● **Work request**:
Exact copies of all the entries below are expected in the answer.

● **The data**:
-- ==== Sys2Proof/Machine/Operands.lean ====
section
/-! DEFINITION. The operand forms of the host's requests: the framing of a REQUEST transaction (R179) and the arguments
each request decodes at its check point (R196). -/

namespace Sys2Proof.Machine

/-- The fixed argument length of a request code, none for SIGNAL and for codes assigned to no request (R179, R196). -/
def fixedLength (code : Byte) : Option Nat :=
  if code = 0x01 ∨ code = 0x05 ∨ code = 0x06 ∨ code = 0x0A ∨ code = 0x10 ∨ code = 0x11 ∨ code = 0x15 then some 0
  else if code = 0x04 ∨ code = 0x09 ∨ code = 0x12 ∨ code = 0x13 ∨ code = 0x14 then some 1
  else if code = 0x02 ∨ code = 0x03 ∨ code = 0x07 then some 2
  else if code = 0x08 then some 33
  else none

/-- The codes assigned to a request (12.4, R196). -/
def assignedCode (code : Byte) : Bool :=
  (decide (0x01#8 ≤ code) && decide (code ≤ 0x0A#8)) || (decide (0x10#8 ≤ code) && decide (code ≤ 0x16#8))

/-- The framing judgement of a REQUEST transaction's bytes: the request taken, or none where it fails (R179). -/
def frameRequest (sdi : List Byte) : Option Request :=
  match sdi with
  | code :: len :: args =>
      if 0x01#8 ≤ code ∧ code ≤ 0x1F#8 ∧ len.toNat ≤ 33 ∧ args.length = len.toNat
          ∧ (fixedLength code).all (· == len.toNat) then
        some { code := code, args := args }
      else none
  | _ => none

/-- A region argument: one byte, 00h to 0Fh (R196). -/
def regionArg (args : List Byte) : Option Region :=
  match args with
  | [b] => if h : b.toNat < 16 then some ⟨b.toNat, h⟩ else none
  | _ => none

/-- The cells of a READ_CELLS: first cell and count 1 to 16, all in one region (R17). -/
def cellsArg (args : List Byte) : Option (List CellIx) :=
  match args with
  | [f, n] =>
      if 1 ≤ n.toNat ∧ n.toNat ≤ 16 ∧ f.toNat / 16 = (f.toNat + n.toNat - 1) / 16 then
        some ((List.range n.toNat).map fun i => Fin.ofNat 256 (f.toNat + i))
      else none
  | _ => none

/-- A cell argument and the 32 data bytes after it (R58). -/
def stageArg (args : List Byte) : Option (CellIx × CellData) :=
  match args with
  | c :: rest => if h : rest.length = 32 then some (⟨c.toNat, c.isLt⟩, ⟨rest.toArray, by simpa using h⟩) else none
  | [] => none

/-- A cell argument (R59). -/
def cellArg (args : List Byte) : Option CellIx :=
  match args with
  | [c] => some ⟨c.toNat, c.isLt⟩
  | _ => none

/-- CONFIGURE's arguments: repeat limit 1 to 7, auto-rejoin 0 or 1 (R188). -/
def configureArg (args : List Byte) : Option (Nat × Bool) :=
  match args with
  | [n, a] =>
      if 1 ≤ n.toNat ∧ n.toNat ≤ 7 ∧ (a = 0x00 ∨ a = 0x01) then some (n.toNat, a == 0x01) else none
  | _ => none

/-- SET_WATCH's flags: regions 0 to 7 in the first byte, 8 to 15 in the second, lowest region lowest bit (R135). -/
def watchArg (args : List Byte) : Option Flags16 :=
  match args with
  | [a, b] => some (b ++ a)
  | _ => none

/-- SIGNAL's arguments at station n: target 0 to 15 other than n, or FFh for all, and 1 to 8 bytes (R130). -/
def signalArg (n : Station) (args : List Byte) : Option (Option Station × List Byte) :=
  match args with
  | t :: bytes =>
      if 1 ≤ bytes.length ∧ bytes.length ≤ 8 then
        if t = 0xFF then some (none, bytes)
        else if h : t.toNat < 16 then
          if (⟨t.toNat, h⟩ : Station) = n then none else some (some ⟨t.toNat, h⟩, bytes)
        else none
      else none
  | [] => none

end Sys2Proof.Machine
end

● **Your response**:
-- ==== Sys2Proof/Machine/Operands.lean ====
section
/-! DEFINITION. The operand forms of the host's requests: the framing of a REQUEST transaction (R179) and the arguments
each request decodes at its check point (R196). -/

namespace Sys2Proof.Machine

/-- The fixed argument length of a request code, none for SIGNAL and for codes assigned to no request (R179, R196). -/
def fixedLength (code : Byte) : Option Nat :=
  if code = 0x01 ∨ code = 0x05 ∨ code = 0x06 ∨ code = 0x0A ∨ code = 0x10 ∨ code = 0x11 ∨ code = 0x15 then some 0
  else if code = 0x04 ∨ code = 0x09 ∨ code = 0x12 ∨ code = 0x13 ∨ code = 0x14 then some 1
  else if code = 0x02 ∨ code = 0x03 ∨ code = 0x07 then some 2
  else if code = 0x08 then some 33
  else none

/-- The codes assigned to a request (12.4, R196). -/
def assignedCode (code : Byte) : Bool :=
  (decide (0x01#8 ≤ code) && decide (code ≤ 0x0A#8)) || (decide (0x10#8 ≤ code) && decide (code ≤ 0x16#8))

/-- The framing judgement of a REQUEST transaction's bytes: the request taken, or none where it fails (R179). -/
def frameRequest (sdi : List Byte) : Option Request :=
  match sdi with
  | code :: len :: args =>
      if 0x01#8 ≤ code ∧ code ≤ 0x1F#8 ∧ len.toNat ≤ 33 ∧ args.length = len.toNat
          ∧ (fixedLength code).all (· == len.toNat) then
        some { code := code, args := args }
      else none
  | _ => none

/-- A region argument: one byte, 00h to 0Fh (R196). -/
def regionArg (args : List Byte) : Option Region :=
  match args with
  | [b] => if h : b.toNat < 16 then some ⟨b.toNat, h⟩ else none
  | _ => none

/-- The cells of a READ_CELLS: first cell and count 1 to 16, all in one region (R17). -/
def cellsArg (args : List Byte) : Option (List CellIx) :=
  match args with
  | [f, n] =>
      if 1 ≤ n.toNat ∧ n.toNat ≤ 16 ∧ f.toNat / 16 = (f.toNat + n.toNat - 1) / 16 then
        some ((List.range n.toNat).map fun i => Fin.ofNat 256 (f.toNat + i))
      else none
  | _ => none

/-- A cell argument and the 32 data bytes after it (R58). -/
def stageArg (args : List Byte) : Option (CellIx × CellData) :=
  match args with
  | c :: rest => if h : rest.length = 32 then some (⟨c.toNat, c.isLt⟩, ⟨rest.toArray, by simpa using h⟩) else none
  | [] => none

/-- A cell argument (R59). -/
def cellArg (args : List Byte) : Option CellIx :=
  match args with
  | [c] => some ⟨c.toNat, c.isLt⟩
  | _ => none

/-- CONFIGURE's arguments: repeat limit 1 to 7, auto-rejoin 0 or 1 (R188). -/
def configureArg (args : List Byte) : Option (Nat × Bool) :=
  match args with
  | [n, a] =>
      if 1 ≤ n.toNat ∧ n.toNat ≤ 7 ∧ (a = 0x00 ∨ a = 0x01) then some (n.toNat, a == 0x01) else none
  | _ => none

/-- SET_WATCH's flags: regions 0 to 7 in the first byte, 8 to 15 in the second, lowest region lowest bit (R135). -/
def watchArg (args : List Byte) : Option Flags16 :=
  match args with
  | [a, b] => some (b ++ a)
  | _ => none

/-- SIGNAL's arguments at station n: target 0 to 15 other than n, or FFh for all, and 1 to 8 bytes (R130). -/
def signalArg (n : Station) (args : List Byte) : Option (Option Station × List Byte) :=
  match args with
  | t :: bytes =>
      if 1 ≤ bytes.length ∧ bytes.length ≤ 8 then
        if t = 0xFF then some (none, bytes)
        else if h : t.toNat < 16 then
          if (⟨t.toNat, h⟩ : Station) = n then none else some (some ⟨t.toNat, h⟩, bytes)
        else none
      else none
  | [] => none

end Sys2Proof.Machine
end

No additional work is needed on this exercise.